If we go on to here, a quick tip I need to insert here, is that when you’re figuring out which axis you need to affect your vertex group in the drivers, when you’re looking at the bone, make sure to go to the orientation of the gizmo here.
Make sure to set it to normal because that’s the orientation, which the driver uses. We see here the global axis is the z-axis of course. But the normal axis is actually the y-axis. We can see that moving it up is affecting the base here.
Now that we’ve done it for this one it becomes a lot simpler. We can just copy it and paste it. It’s going to say ‘error’ but you just have to click this and it’ll click it off. It’ll update itself, and since this is for the other side, we need to change it from ‘eye left’ to ‘eye right’.
Now going back here, changing this affects this. We now have the value of the brow going out and up, the outer side brow going up. And we’re going to put this on the same bone. But instead of the y location and we’re going to put this to the x location and copy this other‘brow up’ to the right side.
Now when we do this we should be able to move this, and it goes out now. There’s no need for me to do the other one. But now we have rigging control over these different ‘up’ parts of the model. If you want to you can go to Pose Mode and add ‘limit distance’ to prevent it from going beyond what it can actually take, as affecting the shape key.
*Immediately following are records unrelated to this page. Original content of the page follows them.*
-- ==== Sys2Proof/WellFormed.lean ====
section
/-!
DEFINITION. Which operations are well formed: an operation that covers a set of addresses or codes carries one of that set
(spec 20_memory.md R67, R68, 30_encoding.md R96, 44_host_ops.md R251, R264, R265, R269). Every other operand may take every
value of its width.
-/

namespace Sys2Proof

/-- The reserved addresses 0x2F and 0x32..0x3F of R67. -/
def reservedAddr (a : Addr) : Bool := a == 0x2F || (0x32 ≤ a.toNat)

/-- The read-only addresses 0x00, 0x02, 0x03, 0x0C..0x0F, 0x20..0x2E, 0x31 of R68. -/
def readOnlyAddr (a : Addr) : Bool :=
  a == 0x00 || a == 0x02 || a == 0x03 || (0x0C ≤ a.toNat && a.toNat ≤ 0x0F)
    || (0x20 ≤ a.toNat && a.toNat ≤ 0x2E) || a == 0x31

/-- The reserved command codes 0x07..0xFF of R96. -/
def reservedCode (code : Byte) : Bool := 0x07 ≤ code.toNat

/-- The operands of an operation lie in the sets its rule names. -/
def Instr.wellFormed : Instr → Bool
  | .rdRsvd a => reservedAddr a
  | .wrRo a _ => readOnlyAddr a
  | .wrRsvd a _ => reservedAddr a
  | .cmdRsvd code => reservedCode code
  | .rdStatus | .rdCmd | .rdTbdiv _ | .rdClkrate _ | .rdTgtrate _ | .rdStephz _ | .rdFreq0 _ | .rdFreq1 _
  | .rdPhinc0 _ | .rdPhinc1 _ | .rdPhacc0 _ | .rdPhacc1 _ | .rdTickcnt _ | .rdTstart | .rdTstop | .rdDuty0
  | .rdDuty1 | .rdTbcnt | .rdTblidx | .rdTbldata
  | .wrClkrate _ _ | .wrTgtrate _ _ | .wrFreq0 _ _ | .wrFreq1 _ _ | .wrTblidx _ | .wrPhinc0 _ _ | .wrPhinc1 _ _
  | .cmdNop | .cmdConfigure | .cmdEnable | .cmdDisable | .cmdSetfreq0 | .cmdSetfreq1 | .cmdClrtick
  | .eDispatch | .eT0 | .eCh0 | .eCh1 | .eT1 | .eCnt | .tbCount | .pwmStep => true

end Sys2Proof
end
It just keeps it in its place, you know. Now that’s really it, that’s the basis of how all of the shape keys work together. All you do is scale up the number of bones and the number of shape keys that get changed by this, and like anything else you can just animate this to change.
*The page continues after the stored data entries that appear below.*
-- ==== Sys2Proof/Certificates/Slice0/Obligations.lean ====
section
/-!
DEFINITION. The statements for the provers. Each docstring names the rule of spec/ that the statement formalises, or says that it is
derived and from what. `out`, `input`, `cfg` and `refusedWhy` are the model's own fields (log entries 1 to 4).
-/

open Sys2Proof Sys2Proof.Machine

/-! ## Encoding -/

/-- Words written out from the encodings of the rules (R231, R250, R243, R256, R262, R265, R269, R125, R270, R153, R264) decode to the
operations they stand for. A sanity statement. -/
def Obligations.SpecWordsDecode : Prop :=
  decodeHost 0x00FF = .rdStatus ∧ decodeHost 0x3100 = .rdTbldata ∧ decodeHost 0x2900 = .rdTickcnt 1
    ∧ decodeHost 0x4524 = .wrClkrate 1 0x24 ∧ decodeHost 0x5B40 = .wrPhinc0 3 0x40
    ∧ decodeHost 0x7FFF = .wrRsvd 0x3F 0xFF ∧ decodeHost 0x4180 = .cmdRsvd 0x80
    ∧ decodeHost 0x4101 = .cmdConfigure ∧ decodeHost 0x4104 = .cmdSetfreq0
    ∧ decodeTableWord 8 2 = some .eCh0 ∧ decodeTableWord 16 0x6E00 = some (.wrRo 0x2E 0x00)

/-- Decode and encode agree: every well-formed operation that has selecting bits is read back from its encoding, as a selector and
as bytes. Derived from R93, R94, R98, R104 (the two operations of R105 have no selecting bits: EdgeOperationsHaveNoWord). -/
def Obligations.DecodeInvertsEncode : Prop :=
  ∀ i : Instr, i.wellFormed = true → i.format ≠ .edge →
    decode (encode i) = .ok i ∧ decodeBytes (encode i).toBytes = .ok i

/-- Every one of the 2^15 words has a meaning: it decodes to a well-formed operation, which completes in every state; and the word is
the encoding of that operation, but for the ignored data of a read. Derived from R97. -/
def Obligations.EveryHostWordHasAMeaning : Prop :=
  ∀ w : TxWord,
    (decodeHost w).wellFormed = true
      ∧ encode (decodeHost w) = .host (if w.isWrite then w else TxWord.ofFields false w.addr 0)
      ∧ ∀ s : State, ∃ t, exec (decodeHost w) s = .next t

/-- The rows of formats RD, WR and CMD of the opcode table are pairwise disjoint and cover all words, and the one row a word selects
has the mnemonic of the decoded operation. Derived from INDEX.md, keys of the opcode table, and R104. -/
def Obligations.OpcodeTableSelectsTheDecodedRow : Prop :=
  ∀ w : TxWord, (hostRows.filter (fun r => r.selectedBy w)).map (fun r => r.mnemonic) = [(decodeHost w).mnemonic]

/-- R98: the operation that each engine code selects; code 0 without a pending tick does nothing; 6 and 7 select none. -/
def Obligations.EngineCodesSelectTheSteps : Prop :=
  decodeEng 0 = .ok .eDispatch ∧ decodeEng 1 = .ok .eT0 ∧ decodeEng 2 = .ok .eCh0
    ∧ decodeEng 3 = .ok .eCh1 ∧ decodeEng 4 = .ok .eT1 ∧ decodeEng 5 = .ok .eCnt
    ∧ (∀ s : State, s.pend = false → exec .eDispatch s = .next s)
    ∧ (∀ c : EngCode, 5 < c.toNat → decodeEng c = .error (.engCodeUnassigned c))

/-- The two operations of format EDGE have no selecting bits, and the empty selector selects nothing. The second half is the model's
choice (log entry 7). Derived from R105. -/
def Obligations.EdgeOperationsHaveNoWord : Prop :=
  (∀ i : Instr, i.format = .edge ↔ (encode i).toBytes = [])
    ∧ decodeBytes [] = .error .edgeSelectsNothing

/-! ## What each operation does -/

/-- The reads of the multi-byte registers: with any data bits, the word of the rule selects the read; it delivers byte `k` of the
register and changes nothing else. States R234 to R238 and R240; the same form for R233, R239, R241, R242, R243. -/
def Obligations.ReadsOfWideRegisters : Prop :=
  ∀ (s : State) (x : Byte),
    (∀ k : BitVec 2,
      (decodeHost (TxWord.ofFields false (0b0001#4 ++ k) x) = .rdClkrate k
        ∧ exec (.rdClkrate k) s = .next { s with out := { s.out with hRdata := s.clkrate.extractLsb' (8 * k.toNat) 8 } })
      ∧ (decodeHost (TxWord.ofFields false (0b0010#4 ++ k) x) = .rdTgtrate k
        ∧ exec (.rdTgtrate k) s = .next { s with out := { s.out with hRdata := s.tgtrate.extractLsb' (8 * k.toNat) 8 } })
      ∧ (decodeHost (TxWord.ofFields false (0b0011#4 ++ k) x) = .rdStephz k
        ∧ exec (.rdStephz k) s = .next { s with out := { s.out with hRdata := s.stephz.extractLsb' (8 * k.toNat) 8 } })
      ∧ (decodeHost (TxWord.ofFields false (0b0100#4 ++ k) x) = .rdFreq0 k
        ∧ exec (.rdFreq0 k) s = .next { s with out := { s.out with hRdata := s.freq0.extractLsb' (8 * k.toNat) 8 } })
      ∧ (decodeHost (TxWord.ofFields false (0b0101#4 ++ k) x) = .rdFreq1 k
        ∧ exec (.rdFreq1 k) s = .next { s with out := { s.out with hRdata := s.freq1.extractLsb' (8 * k.toNat) 8 } })
      ∧ (decodeHost (TxWord.ofFields false (0b0110#4 ++ k) x) = .rdPhinc0 k
        ∧ exec (.rdPhinc0 k) s = .next { s with out := { s.out with hRdata := s.phinc0.extractLsb' (8 * k.toNat) 8 } })
      ∧ (decodeHost (TxWord.ofFields false (0b0111#4 ++ k) x) = .rdPhinc1 k
        ∧ exec (.rdPhinc1 k) s = .next { s with out := { s.out with hRdata := s.phinc1.extractLsb' (8 * k.toNat) 8 } })
      ∧ (decodeHost (TxWord.ofFields false (0b1000#4 ++ k) x) = .rdPhacc0 k
        ∧ exec (.rdPhacc0 k) s = .next { s with out := { s.out with hRdata := s.phacc0.extractLsb' (8 * k.toNat) 8 } })
      ∧ (decodeHost (TxWord.ofFields false (0b1001#4 ++ k) x) = .rdPhacc1 k
        ∧ exec (.rdPhacc1 k) s = .next { s with out := { s.out with hRdata := s.phacc1.extractLsb' (8 * k.toNat) 8 } }))
    ∧ (∀ k : BitVec 1,
      (decodeHost (TxWord.ofFields false (0b00001#5 ++ k) x) = .rdTbdiv k
        ∧ exec (.rdTbdiv k) s = .next { s with out := { s.out with hRdata := s.tbdiv.extractLsb' (8 * k.toNat) 8 } })
      ∧ (decodeHost (TxWord.ofFields false (0b10100#5 ++ k) x) = .rdTickcnt k
        ∧ exec (.rdTickcnt k) s = .next { s with out := { s.out with hRdata := s.tickcnt.extractLsb' (8 * k.toNat) 8 } }))

/-- The reads of one-byte registers, of the views and of the reserved addresses: the word of the rule, with any data bits, selects
the read; it delivers the byte and changes nothing else. States R231, R232, R249, R250, R251; the same form for R244 to R248. -/
def Obligations.ReadsOfByteRegisters : Prop :=
  ∀ (s : State) (x : Byte),
    (decodeHost (TxWord.ofFields false 0x00 x) = .rdStatus
        ∧ ∃ t, exec .rdStatus s = .next t ∧ t = { s with out := { s.out with hRdata := t.out.hRdata } }
          ∧ t.out.hRdata.toNat = s.ie.toNat + 2 * s.cfgValid.toNat + 4 * s.cfgErr.toNat + 8 * s.refused.toNat)
      ∧ (decodeHost (TxWord.ofFields false 0x01 x) = .rdCmd
        ∧ exec .rdCmd s = .next { s with out := { s.out with hRdata := 0x00 } })
      ∧ (decodeHost (TxWord.ofFields false 0x2A x) = .rdTstart
        ∧ exec .rdTstart s = .next { s with out := { s.out with hRdata := s.tstart } })
      ∧ (decodeHost (TxWord.ofFields false 0x2B x) = .rdTstop
        ∧ exec .rdTstop s = .next { s with out := { s.out with hRdata := s.tstop } })
      ∧ (decodeHost (TxWord.ofFields false 0x2C x) = .rdDuty0
        ∧ exec .rdDuty0 s = .next { s with out := { s.out with hRdata := s.duty0 } })
      ∧ (decodeHost (TxWord.ofFields false 0x2D x) = .rdDuty1
        ∧ exec .rdDuty1 s = .next { s with out := { s.out with hRdata := s.duty1 } })
      ∧ (decodeHost (TxWord.ofFields false 0x2E x) = .rdTbcnt
        ∧ exec .rdTbcnt s = .next { s with out := { s.out with hRdata := s.tbcnt } })
      ∧ (decodeHost (TxWord.ofFields false 0x30 x) = .rdTblidx
        ∧ exec .rdTblidx s = .next { s with out := { s.out with hRdata := s.tblidx } })
      ∧ (decodeHost (TxWord.ofFields false 0x31 x) = .rdTbldata
        ∧ exec .rdTbldata s
            = .next { s with out := { s.out with hRdata := s.cfg.wavetable.getD s.tblidx.toNat 0 } })
      ∧ (∀ a : Addr, a = 0x2F ∨ 0x32 ≤ a.toNat →
          decodeHost (TxWord.ofFields false a x) = .rdRsvd a
            ∧ exec (.rdRsvd a) s = .next { s with out := { s.out with hRdata := 0x00 } })

/-- R69: the operations that the opcode table selects are the primitives of the address map: a read at `a` delivers `HostRead(a)`,
a write of `d` at `a` has the effect of `HostWrite(a, d)`. -/
def Obligations.OperationsAreTheAddressMap : Prop :=
  ∀ (a : Addr) (d : Byte) (s : State),
    exec (decodeHost (TxWord.ofFields false a d)) s = .next { s with out := { s.out with hRdata := hostRead s a } }
      ∧ exec (decodeHost (TxWord.ofFields true a d)) s = .next (hostWrite s a d s)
See now, it goes around, so what this has allowed you to do is to modify three shape keys all together seamlessly, just by moving this around, saving you the trouble of going to all of these, finding what you’re looking for, animating it up, down. It saves a lot of hassle, it really does.
Before we finish off, you might be wondering how exactly to know what shape keys your model might need? As you can see here there can be quite a lot of them. this isn’t even all of them. I’ve kind of optimized the system for my own requirements.
If you need to have a reference guide of what motions you might require for the shape keys in your human face, and of course this can be transferred to animal faces with varying levels of realism, depending on what you’re going for, then something you can look into is the FACS system: Facial action coding system.
What FACS is intended for medical reasons, like the research of the human face and anatomy. What it basically does is, it defines facial expressions by what parts of the face these expressions affect.
Now there’s several resources online you can look to, but the one I personally thought was a pretty good one for reference is linked down in the description. So have a look at that and we’ll come back later with another tutorial to just talk a bit about implementing this system.
Particularly the lips and creating the ability to synchronize speech with the animation of the lips moving in a realistic manner.